Lenovo has praised Microsoft's Surface tablet, and did you hear that one of the Pirate Bay's founders has been arrested in Cambodia?
Written by Spandas Lui, Contributor

Before you get straight into work, here's a cup of tech news to ease you into your day.

Samsung will be reviewing over 250 of its Chinese suppliers for breaking the law, after one of them was accused by US-based group China Labor Watch of using child labour.

HEG Electronics owns the plant in question. The company builds goods for a number of vendors, including Samsung, Motorola, and LG.

Speaking of companies with questionable labour practices, Foxconn may be buying its 10 percent stake in Japanese electronics giant Sharp for a lower price than expected.

The contract manufacturer had agreed to buy the stake in March, and the sale at the time was priced at ¥550, or US$7 per share for a total of US$800 million. But due to a credit rating cut and a plunge in share prices, Sharp shares are now worth a lot less.

Lenovo's Europe, Middle East, and Africa (EMEA) division head Gianfrano Lanci has praised Microsoft's Surface tablet just a month after Acer's CEO JT Wang lashed out at the device.
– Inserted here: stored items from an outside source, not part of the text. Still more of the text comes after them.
theorem floatSig_dst {opc prec rnd sgc : Nat} {dpred : Bool} {ctl : Option Nat} {sg : Sig}
    (h : floatSig opc prec rnd sgc dpred ctl = some sg) (hopc : floatWritesRegister opc = true) : sg.d = .val ∨ sg.d = .pair := by
  have hprec : dvalW prec = .val ∨ dvalW prec = .pair := by
    unfold dvalW
    split <;> simp
  unfold floatSig at h
  split at h <;> simp [floatWritesRegister] at hopc h <;> (obtain ⟨_, rfl⟩ := h) <;> simp [hprec, em']

theorem executes_floatSig {opc : Nat} {x : Std} {s : State} {g : Group} {r : RunIn} {tm : Team} (h : Executes opc x s g r tm)
    (hopc : floatWritesRegister opc = true) : ∃ sgc dpred ctl sg, floatSig opc (precOf x) (rndOf x) sgc dpred ctl = some sg ∧
      dstOk sg.d x.d = true := by
  obtain ⟨hok, sg, hsig⟩ := executes_ok h
  simp only [floatWritesRegister, Bool.and_eq_true, decide_eq_true_eq] at hopc
  obtain ⟨⟨hlo, hhi⟩, -⟩ := hopc
  simp only [Std.ok, hsig, Bool.and_eq_true] at hok
  refine ⟨_, _, _, sg, by simpa [Std.sig, sigOf, Nat.not_lt.2 hlo, hhi, precOf, rndOf] using hsig, ?_⟩
  tauto

theorem executes_cut {opc : Nat} {x : Std} {s : State} {g : Group} {r : RunIn} {tm : Team} (h : Executes opc x s g r tm)
    (hopc : floatWritesRegister opc = true) (k v : Nat) : cut x.d k v = v % 2 ^ (32 * k) := by
  obtain ⟨sgc, dpred, ctl, sg, hsig, hdst⟩ := executes_floatSig h hopc
  exact cut_register hdst (floatSig_dst hsig hopc) k v

theorem precFmt_w_mul (prec : Nat) : (precFmt prec).w * precN prec = 32 * precRegs prec := by
  unfold precFmt precN precRegs
  obtain rfl | rfl | h : prec = 0 ∨ prec = 1 ∨ 2 ≤ prec := by omega
  · rfl
  · rfl
  · have h0 : prec ≠ 0 := by omega
    have h1 : prec ≠ 1 := by omega
    rw [if_neg h0, if_neg h1, if_neg h1, if_pos h]
    split <;> rfl

theorem buildF_code (w n : Nat) (f : Nat → FRes) : (buildF w n f).code = build w n fun k => (f k).code := rfl

/-- The flags of a value of one or two elements are raised together. -/
theorem ofNat_buildF_flags (w prec : Nat) (f : Nat → FRes) (a : BitVec 5) :
    a ||| BitVec.ofNat 5 (buildF w (precN prec) f).flags =
      a ||| BitVec.ofNat 5 (f 0).flags ||| if precN prec = 2 then BitVec.ofNat 5 (f 1).flags else 0 := by
  unfold precN
  split
  · simp [buildF, List.range_succ, BitVec.ofNat_or, BitVec.or_assoc]
  · simp [buildF]

/-- An instruction that acts on each element gives the result of each by `f'`, where the model computes it and it fits the
format (R209, R210). -/
theorem floatElements_of_execFloat {opc : Nat} {i : Instr} {x : Std} {f f' : Fmt → Nat → Nat → Nat → FRes}
    (hi : ∀ s, exec i s = execFloat opc x s f) (hopc : floatWritesRegister opc = true)
    (hf : ∀ a b c, f (precFmt (precOf x)) a b c = f' (precFmt (precOf x)) a b c)
    (hlt : ∀ a b c, (f (precFmt (precOf x)) a b c).code < 2 ^ (precFmt (precOf x)).w) : FloatElements opc i x f' := by
  have hgives : GivesF opc i x (precRegs (precOf x)) fun g _ t => buildF (precFmt (precOf x)).w (precN (precOf x)) fun k =>
      f' (precFmt (precOf x)) (floatElem (precOf x) g t x.a k) (floatElem (precOf x) g t x.b k) (floatElem (precOf x) g t x.c k) :=
    execF_gives fun s c h => by simp only [hi, execFloat, h, hf]
  simp only [hf] at hlt
  intro s g r tm h
  obtain ⟨t, hexec, hval, hflags⟩ := hgives s g r tm h
  refine ⟨t, hexec, fun l th hl => ⟨fun hk => ⟨_, hval l th hl hk, fun e he => ?_⟩, ?_⟩⟩
  · rw [executes_cut h hopc, buildF_code, element_build_mod (precFmt_w_mul _) _ he, BitVec.toNat_ofNat,
      Nat.mod_eq_of_lt (hlt _ _ _)]
  · rw [hflags l th hl, ofNat_buildF_flags]

/-- A function may be exchanged for one that agrees with it where the instruction executes. -/
theorem givesF_congr {opc : Nat} {i : Instr} {x : Std} {k : Nat} {f f' : Group → Nat → Thread → FRes} (hgives : GivesF opc i x k f)
    (hf : ∀ s g r tm, Executes opc x s g r tm → ∀ g l t, f g l t = f' g l t) : GivesF opc i x k f' := by
  intro s g r tm h
  obtain ⟨t, hexec, hval, hflags⟩ := hgives s g r tm h
  have hff := hf s g r tm h
  exact ⟨t, hexec, fun l th hl hk => by rw [hval l th hl hk, hff], fun l th hl => by rw [hflags l th hl, hff]⟩
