-- ==== Sys2Proof/Machine/Memory.lean ====
section
/-! DEFINITION. Sparse byte memory in one canonical form, and maps keyed by number. A memory lists its bytes by
strictly rising address and lists no byte that equals what an unlisted address reads as, which is 0 (log entry 4). -/

namespace Sys2Proof.Machine

/-- A byte memory: address and byte, strictly rising, no zero byte listed. -/
abbrev Memory := List Host.Cell

/-- The byte at address `a`; an unlisted address reads 0 (log entry 4). -/
def Memory.read (m : Memory) (a : Nat) : BitVec 8 :=
  match m with
  | [] => 0
  | c :: t => if c.1 == a then c.2 else Memory.read t a

/-- The bytes of `bs` at addresses `a` upward, zero bytes left out. -/
def Memory.cells (a : Nat) (bs : List (BitVec 8)) : Memory :=
  match bs with
  | [] => []
  | b :: t => if b == 0 then Memory.cells (a + 1) t else (a, b) :: Memory.cells (a + 1) t

/-- Writes the bytes `bs` at addresses `a` upward: the one operation every change of a memory goes through. -/
def Memory.writeN (m : Memory) (a : Nat) (bs : List (BitVec 8)) : Memory :=
  m.filter (fun c => c.1 < a) ++ Memory.cells a bs ++ m.filter (fun c => a + bs.length ≤ c.1)

/-- Writes one byte. -/
def Memory.write (m : Memory) (a : Nat) (b : BitVec 8) : Memory := m.writeN a [b]

/-- Zero-fills `n` bytes from `a`. -/
def Memory.clear (m : Memory) (a n : Nat) : Memory :=
  m.filter (fun c => c.1 < a) ++ m.filter (fun c => a + n ≤ c.1)

/-- Copies the `n` bytes from `a` to `b`. -/
def Memory.copy (m : Memory) (a b n : Nat) : Memory :=
  m.filter (fun c => c.1 < b) ++ (m.filter (fun c => a ≤ c.1 && c.1 < a + n)).map (fun c => (c.1 - a + b, c.2)) ++
    m.filter (fun c => b + n ≤ c.1)

/-- The `n` bytes from `a` upward. -/
def Memory.readN (m : Memory) (a n : Nat) : List (BitVec 8) :=
  let w := m.filter (fun c => a ≤ c.1 && c.1 < a + n)
  (List.range n).map (fun k => Memory.read w (a + k))

/-- The value of bytes, least significant first (R3). -/
def leValue (bs : List (BitVec 8)) : Nat :=
  match bs with
  | [] => 0
  | b :: t => b.toNat + 256 * leValue t

/-- `n` bytes of a value, least significant first (R3). -/
def leBytes (n v : Nat) : List (BitVec 8) :=
  match n with
  | 0 => []
  | n + 1 => BitVec.ofNat 8 v :: leBytes n (v / 256)

/-- The `n`-byte little-endian value at `a`. -/
def Memory.readLE (m : Memory) (a n : Nat) : Nat := leValue (m.readN a n)

/-- Writes `v` as `n` little-endian bytes at `a`. -/
def Memory.writeLE (m : Memory) (a n v : Nat) : Memory := m.writeN a (leBytes n v)

/-- The canonical form: strictly rising addresses and no zero byte. -/
def Memory.wf (m : Memory) : Bool :=
  match m with
  | [] => true
  | [c] => c.2 != 0
  | c :: d :: t => c.2 != 0 && decide (c.1 < d.1) && Memory.wf (d :: t)

/-- A map from numbers, by rising key. A key not listed stands for its reset value. -/
abbrev FMap (β : Type) := List (Nat × β)

/-- The value listed under a key, if any. -/
def FMap.find {β : Type} (m : FMap β) (k : Nat) : Option β :=
  match m with
  | [] => none
  | c :: t => if c.1 == k then some c.2 else FMap.find t k

/-- The value under a key, or the given reset value where none is listed. -/
def FMap.get {β : Type} (m : FMap β) (k : Nat) (d : β) : β := (FMap.find m k).getD d

/-- Sets the value under a key. -/
def FMap.set {β : Type} (m : FMap β) (k : Nat) (v : β) : FMap β :=
  m.filter (fun c => c.1 < k) ++ (k, v) :: m.filter (fun c => k < c.1)

/-- Drops a key. -/
def FMap.erase {β : Type} (m : FMap β) (k : Nat) : FMap β := m.filter (fun c => c.1 != k)

/-- A set of numbers as a rising list: adds one. -/
def setAdd (l : List Nat) (k : Nat) : List Nat := l.filter (fun x => x < k) ++ k :: l.filter (fun x => k < x)

/-- A set of numbers as a rising list: removes one. -/
def setDel (l : List Nat) (k : Nat) : List Nat := l.filter (fun x => x != k)

/-- Replaces the element at an index of a list; a list that short is unchanged. -/
def listSet {β : Type} (l : List β) (i : Nat) (v : β) : List β := l.set i v

/-- Removes the element at an index of a list. -/
def listDel {β : Type} (l : List β) (i : Nat) : List β := l.eraseIdx i

end Sys2Proof.Machine
end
Wang wasn't particularly pleased about Microsoft's intention to compete with its hardware partners, but Lanci said that the device will be a good addition to a competitive market.

Lenovo is also said to be looking for acquisition opportunities to expand its mobile device division.

The Pirate Bay's 27-year-old co-founder Gottfrid Svartholm Warg has been arrested in Cambodia.

Sweden had issued an international warrant on Warg for "a crime related to information technology." Warg has been in hot water thanks to his popular torrent website, and is likely to be sent home to Sweden.

Web metrics firm NetMarketShare has released data showing that usage of Apple's Mac OS X platform has overtaken Microsoft Windows Vista. However, Windows 7 is now the dominant OS in the world, having finally overtaken the popular Windows XP.